Do you remember the elephant’s child from Kipling? It got into trouble because of its insatiable curiosity. I have the same character flaw, as well as a long nose that I really should keep out of anyone else’s business. But I could not help it. So far I had only seen my flower thief coincidentally, but after several such sightings I started looking for her, and following her when I could. Inconspicuously, surreptitiously. I always gave up when I was afraid she might see me or notice my attempt at botanical espionage. But she never did notice.

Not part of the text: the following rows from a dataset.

-- ==== Sys2Proof/Machine/Regs.lean ====
section
/-! DEFINITION. The registers of the manual, field by field: the bits, access codes (Table 0-5) and reset values of every register
table, each field under the manual's own name (`F.<REGISTER>_<FIELD>`), and for each block of Table 9-5 the list of its registers.
Reserved fields read as zero and take no value (R13), so they have no row. -/

namespace Sys2Proof.Machine

/-- The access codes of Table 0-5. -/
inductive Access where
  | ro | rw | w1c | wo | rwl | rwh
deriving DecidableEq, Repr

/-- The fuse-borne and identity values that a reset loads (Table 0-6, R25 to R27, R96, R438). -/
inductive FuseSrc where
  | grade | activeClusters | activePlots | fallow | seed | serial | svnFloor
  | ownerSet | custodianSet | siteOptSet | siteOnly | nonce | keyValid | keyRole | keyId
deriving DecidableEq, Repr

/-- Where a field's reset value comes from: a number, a place in the option block (R398), or a fuse (Table 0-6).
`optPort`, `optAxis` and `optVc` are the option block's arrays PORT_n, AXIS_a and CREDITS_v. -/
inductive Rst where
  | lit (v : Nat)
  | opt (byte bit : Nat)
  | optPort (bit : Nat)
  | optAxis (bit : Nat)
  | optVc
  | fuse (f : FuseSrc)
deriving DecidableEq, Repr

/-- One field of a register: the register's offset in its block with its stride and count, then the field's lowest bit, width,
access code and reset value. -/
structure Field where
  off : Nat
  stride : Nat
  count : Nat
  lo : Nat
  w : Nat
  acc : Access
  rst : Rst
deriving DecidableEq, Repr

/-- One register of a block, or an array of them: offset, stride, count and fields. -/
structure Reg where
  off : Nat
  stride : Nat
  count : Nat
  fields : List Field
deriving DecidableEq, Repr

At least, as far as I could tell. She seemed completely incurious about her surroundings—she just gathered her flowers. One weekday, partly to avoid the research that was waiting for me back at my rented apartment, I followed her and followed her, longer than I had ever followed her before. That day, she carried her plastic bag, growing heavier with each flower theft, down the streets of Józsefváros, which is the district where I lived, filled with glorious examples of nineteenth-century architecture, half gentrified with fancy coffee shops, half covered with Soviet-era soot that has never been cleaned off the crumbling plaster. It is my favorite part of Budapest, and elegant if you consider fallen grandeur elegant, which I do.

I had been following her since I first spotted her that morning, in front of an Italian café where you can get tiramisu and those dry almond cookies, pulling up the stems of crimson and purple sweet William from a planter. The strange thing was that she never stopped at the places where a Hungarian néni, or elderly woman, would stop on her daily rounds. She did not go to the butcher or baker, or to the greengrocer. No, she just collected plants, toddling down one narrow street after another on her thin stork legs, with her blue jeans puddling around a pair of dingy tennis shoes.

Finally, she came to a building with the sort of large, arching front doorway common in Budapest, which used to let carriages drive into a central courtyard. She turned and went in, so suddenly that I almost lost her.

It was one of the soot-covered buildings, probably the sootiest I had ever seen, as though it carried within its pores the memory of all the Trabants and Yugos that had driven down that narrow little street in the Soviet era. Its windows were still in the old style, a previous century’s idea of insulation—an outer window and beyond it an inner one, so that to get fresh air you had to open both. Perhaps in that century, there had been fresh air in Budapest. The wavy old glass reflected the buildings across the street as though they were under water, and the paint on the frames was peeling.

I looked through the large doorway, down the corridor where carriages had driven, and into what was indeed a central courtyard.

Did I dare follow her? I waited for a few minutes, telling myself that only madmen and detectives went around following other people, and I wasn’t a detective, so what did that make me? Then, in my madness, because my curiosity had turned into a kind of obsession, I dared.

The corridor smelled of stale bread and cabbages. To my left was a staircase winding upward and an ancient lift. The courtyard beyond it was a just a slab of broken concrete. In one corner were the requisite trash and recycling bins, blue for paper and yellow for plastics. Next to them was an old bicycle, rusted.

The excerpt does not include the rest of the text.